In full and without changes, output the data.
-- Data provided follows --
-- ==== Sys2Proof/Machine/NetTime.lean ====
section
/-! DEFINITION. Network time: the PTP ports, the checks that decide when the clock may step, the cascade's clock, the
head-time map and telemetry (R462 to R480). -/
namespace Sys2Proof.Machine

/-! ### Ports (R462, R466, R472) -/

/-- R462, R476: PTP runs on a port: enabled, the link up, HOSTIO powered, and the device no cascade slave. -/
def State.ptpRuns (s : State) (p : Nat) : Bool :=
  s.on Reg.TIM_CTRL_EN && s.on (Reg.TIM_PORT_CFG_EN p) && s.on (Reg.TIM_PORT_STATUS_LINK p) && s.domainOn 14 && !s.isSlave

/-- R478: a port's registers show its state, its grandmaster and its filtered values. A filtered delay that the field cannot
hold shows a free value. -/
def State.showTimePort (s : State) (p : Nat) : State :=
  let t := s.timePort p
  let gm := match t.foreign.find? fun f => decide (t.master = some f.source) with
    | some f => f.gm
    | none => 0
  let s := s.puts [(Reg.TIM_PORT_STATUS_STATE p, t.state), (Reg.TIM_PORT_GM_ID p, gm)]
  match filtered t.offsets, filtered t.delays with
  | some o, some d =>
    let sat := clampInt (inNs o) (-(2 ^ 31)) (2 ^ 31 - 1)
    let x := roundHalfUp (16 * d) oneNs
    let s := s.put (Reg.TIM_PORT_MEAS_OFFSET p) (wrapInt 32 sat)
    if 0 ≤ x ∧ x < 2 ^ 32 then s.put (Reg.TIM_PORT_MEAS_DELAY p) x.toNat
    else
      let f := s.draw
      f.2.put (Reg.TIM_PORT_MEAS_DELAY p) (f.1.toNat % 2 ^ 32)
  | _, _ => s

/-- The grandmaster that a port follows. -/
def State.grandmaster (s : State) (p : Nat) : Option Nat :=
  let t := s.timePort p
  (t.foreign.find? fun f => decide (t.master = some f.source)).map (·.gm)

/-- R470: both ports serve. -/
def State.bothServe (s : State) : Bool := decide (s.get Reg.TIM_CTRL_PATH = 0) && s.serves 0 && s.serves 1

/-- R470: both ports serve and follow one grandmaster. -/
def State.twoPaths (s : State) : Bool := s.bothServe && decide (s.grandmaster 0 = s.grandmaster 1)

/-- R470, R474: 0x110B where the two grandmasters begin to differ, and 0x110A where the primary port's changes. -/
def State.watchMasters (s : State) : State :=
  let differ := s.bothServe && decide (s.grandmaster 0 ≠ s.grandmaster 1)
  let was := s.time.mismatch
  let s := { s with time := { s.time with mismatch := differ } }
  let s := if differ ∧ ¬ was then
      s.timeEvent 0x110B [(4, (s.grandmaster 0).getD 0), (4, (s.grandmaster 1).getD 0)] else s
  match s.primaryPort with
  | none => s
  | some p =>
    match s.grandmaster p with
    | none => s
    | some g =>
      let old := s.time.gm
      let s := { s with time := { s.time with gm := some g } }
      if old.any fun x => decide (x ≠ g) then s.timeEvent 0x110A [(1, p), (4, g)] else s

/-- R466, R472: the clock's state follows the ports: FREE to ACQUIRE, and the loss or return of the master. -/
def State.followPorts (s : State) : State :=
  let q := s.get Reg.TIM_STATUS_STATE
  let some' := s.on Reg.TIM_CTRL_EN && (s.serves 0 || s.serves 1)
  if s.isSlave then s
  else
    let s := s.watchMasters
    if some' then (if q = 0 then s.put Reg.TIM_STATUS_STATE 1 else s.causeClears 1)
    else if q = 1 then s.freeClock
    else if q = 2 ∨ q = 3 then s.holdover 1
    else s

/-- A port enters a PTP state. -/
def State.portBecomes (s : State) (p q : Nat) : State := (s.modTime p fun t => { t with state := q }).showTimePort p

/-- R462, R478: a port's state follows its enables and its link: DISABLED, FAULTY without a link, LISTENING once it runs. -/
def State.refreshPort (s : State) (p : Nat) : State :=
  let t := s.timePort p
  let enabled := s.on Reg.TIM_CTRL_EN && s.on (Reg.TIM_PORT_CFG_EN p) && !s.isSlave
  let q := if ¬ enabled then 3 else if ¬ s.on (Reg.TIM_PORT_STATUS_LINK p) then 2 else if t.state = 3 ∨ t.state = 2 then 4
    else t.state
  if q = t.state then s
  else
    let s := s.modTime p fun t => { t with foreign := [], master := none, held := none, sync := none, req := none, resp := none }
    s.portBecomes p q

/-- The ports follow a change of enables, and the clock follows the ports. -/
def State.refreshPorts (s : State) : State := ((s.refreshPort 0).refreshPort 1).followPorts

/-! ### Samples (R468 to R473) -/

/-- R468: the acquisition step, unless the sequencer holds it. -/
def State.acquire (s : State) : State :=
  let x := s.get Reg.EXP_STATE_STATE
  match s.primaryOffset with
  | none => s
  | some o =>
    if s.get Reg.TIM_STATUS_STATE ≠ 1 ∨ (3 ≤ x ∧ x ≤ 7) then s
    else
      let s := (s.stepClock (-o) s.nextEpoch).put Reg.TIM_STATUS_STATE s.correctedState
      s.timeEvent 0x1101 [(8, wrapInt 64 (inNs (-o)))]

/-- R473: the armed step. -/
def State.armedStepNow (s : State) : State :=
  let x := s.get Reg.EXP_STATE_STATE
  match s.primaryOffset with
  | none => s
  | some o =>
    if s.on Reg.TIM_STATUS_STEP_PENDING ∧ s.on Reg.TIM_CTRL_STEP_ARM ∧ (x = 1 ∨ x = 2) then
      let old := s.get Reg.TIM_STATUS_EPOCH
      let s := s.stepClock (-o) s.nextEpoch
      let s := s.puts [(Reg.TIM_STATUS_STEP_PENDING, 0), (Reg.TIM_CTRL_STEP_ARM, 0), (Reg.TIM_STATUS_STATE, 2),
        (Reg.TIM_STATUS_HOLD_CAUSE, 0)]
      let s := { s with time := { s.time with causes := [] } }
      (s.timeEvent 0x1109 [(4, old), (8, wrapInt 64 (inNs (-o)))]).followPorts
    else s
-- Data provided concluded --
Solution ::
-- ==== Sys2Proof/Machine/NetTime.lean ====
section
/-! DEFINITION. Network time: the PTP ports, the checks that decide when the clock may step, the cascade's clock, the
head-time map and telemetry (R462 to R480). -/
namespace Sys2Proof.Machine

/-! ### Ports (R462, R466, R472) -/

/-- R462, R476: PTP runs on a port: enabled, the link up, HOSTIO powered, and the device no cascade slave. -/
def State.ptpRuns (s : State) (p : Nat) : Bool :=
  s.on Reg.TIM_CTRL_EN && s.on (Reg.TIM_PORT_CFG_EN p) && s.on (Reg.TIM_PORT_STATUS_LINK p) && s.domainOn 14 && !s.isSlave

/-- R478: a port's registers show its state, its grandmaster and its filtered values. A filtered delay that the field cannot
hold shows a free value. -/
def State.showTimePort (s : State) (p : Nat) : State :=
  let t := s.timePort p
  let gm := match t.foreign.find? fun f => decide (t.master = some f.source) with
    | some f => f.gm
    | none => 0
  let s := s.puts [(Reg.TIM_PORT_STATUS_STATE p, t.state), (Reg.TIM_PORT_GM_ID p, gm)]
  match filtered t.offsets, filtered t.delays with
  | some o, some d =>
    let sat := clampInt (inNs o) (-(2 ^ 31)) (2 ^ 31 - 1)
    let x := roundHalfUp (16 * d) oneNs
    let s := s.put (Reg.TIM_PORT_MEAS_OFFSET p) (wrapInt 32 sat)
    if 0 ≤ x ∧ x < 2 ^ 32 then s.put (Reg.TIM_PORT_MEAS_DELAY p) x.toNat
    else
      let f := s.draw
      f.2.put (Reg.TIM_PORT_MEAS_DELAY p) (f.1.toNat % 2 ^ 32)
  | _, _ => s

/-- The grandmaster that a port follows. -/
def State.grandmaster (s : State) (p : Nat) : Option Nat :=
  let t := s.timePort p
  (t.foreign.find? fun f => decide (t.master = some f.source)).map (·.gm)

/-- R470: both ports serve. -/
def State.bothServe (s : State) : Bool := decide (s.get Reg.TIM_CTRL_PATH = 0) && s.serves 0 && s.serves 1

/-- R470: both ports serve and follow one grandmaster. -/
def State.twoPaths (s : State) : Bool := s.bothServe && decide (s.grandmaster 0 = s.grandmaster 1)

/-- R470, R474: 0x110B where the two grandmasters begin to differ, and 0x110A where the primary port's changes. -/
def State.watchMasters (s : State) : State :=
  let differ := s.bothServe && decide (s.grandmaster 0 ≠ s.grandmaster 1)
  let was := s.time.mismatch
  let s := { s with time := { s.time with mismatch := differ } }
  let s := if differ ∧ ¬ was then
      s.timeEvent 0x110B [(4, (s.grandmaster 0).getD 0), (4, (s.grandmaster 1).getD 0)] else s
  match s.primaryPort with
  | none => s
  | some p =>
    match s.grandmaster p with
    | none => s
    | some g =>
      let old := s.time.gm
      let s := { s with time := { s.time with gm := some g } }
      if old.any fun x => decide (x ≠ g) then s.timeEvent 0x110A [(1, p), (4, g)] else s

/-- R466, R472: the clock's state follows the ports: FREE to ACQUIRE, and the loss or return of the master. -/
def State.followPorts (s : State) : State :=
  let q := s.get Reg.TIM_STATUS_STATE
  let some' := s.on Reg.TIM_CTRL_EN && (s.serves 0 || s.serves 1)
  if s.isSlave then s
  else
    let s := s.watchMasters
    if some' then (if q = 0 then s.put Reg.TIM_STATUS_STATE 1 else s.causeClears 1)
    else if q = 1 then s.freeClock
    else if q = 2 ∨ q = 3 then s.holdover 1
    else s

/-- A port enters a PTP state. -/
def State.portBecomes (s : State) (p q : Nat) : State := (s.modTime p fun t => { t with state := q }).showTimePort p

/-- R462, R478: a port's state follows its enables and its link: DISABLED, FAULTY without a link, LISTENING once it runs. -/
def State.refreshPort (s : State) (p : Nat) : State :=
  let t := s.timePort p
  let enabled := s.on Reg.TIM_CTRL_EN && s.on (Reg.TIM_PORT_CFG_EN p) && !s.isSlave
  let q := if ¬ enabled then 3 else if ¬ s.on (Reg.TIM_PORT_STATUS_LINK p) then 2 else if t.state = 3 ∨ t.state = 2 then 4
    else t.state
  if q = t.state then s
  else
    let s := s.modTime p fun t => { t with foreign := [], master := none, held := none, sync := none, req := none, resp := none }
    s.portBecomes p q

/-- The ports follow a change of enables, and the clock follows the ports. -/
def State.refreshPorts (s : State) : State := ((s.refreshPort 0).refreshPort 1).followPorts

/-! ### Samples (R468 to R473) -/

/-- R468: the acquisition step, unless the sequencer holds it. -/
def State.acquire (s : State) : State :=
  let x := s.get Reg.EXP_STATE_STATE
  match s.primaryOffset with
  | none => s
  | some o =>
    if s.get Reg.TIM_STATUS_STATE ≠ 1 ∨ (3 ≤ x ∧ x ≤ 7) then s
    else
      let s := (s.stepClock (-o) s.nextEpoch).put Reg.TIM_STATUS_STATE s.correctedState
      s.timeEvent 0x1101 [(8, wrapInt 64 (inNs (-o)))]

/-- R473: the armed step. -/
def State.armedStepNow (s : State) : State :=
  let x := s.get Reg.EXP_STATE_STATE
  match s.primaryOffset with
  | none => s
  | some o =>
    if s.on Reg.TIM_STATUS_STEP_PENDING ∧ s.on Reg.TIM_CTRL_STEP_ARM ∧ (x = 1 ∨ x = 2) then
      let old := s.get Reg.TIM_STATUS_EPOCH
      let s := s.stepClock (-o) s.nextEpoch
      let s := s.puts [(Reg.TIM_STATUS_STEP_PENDING, 0), (Reg.TIM_CTRL_STEP_ARM, 0), (Reg.TIM_STATUS_STATE, 2),
        (Reg.TIM_STATUS_HOLD_CAUSE, 0)]
      let s := { s with time := { s.time with causes := [] } }
      (s.timeEvent 0x1109 [(4, old), (8, wrapInt 64 (inNs (-o)))]).followPorts
    else s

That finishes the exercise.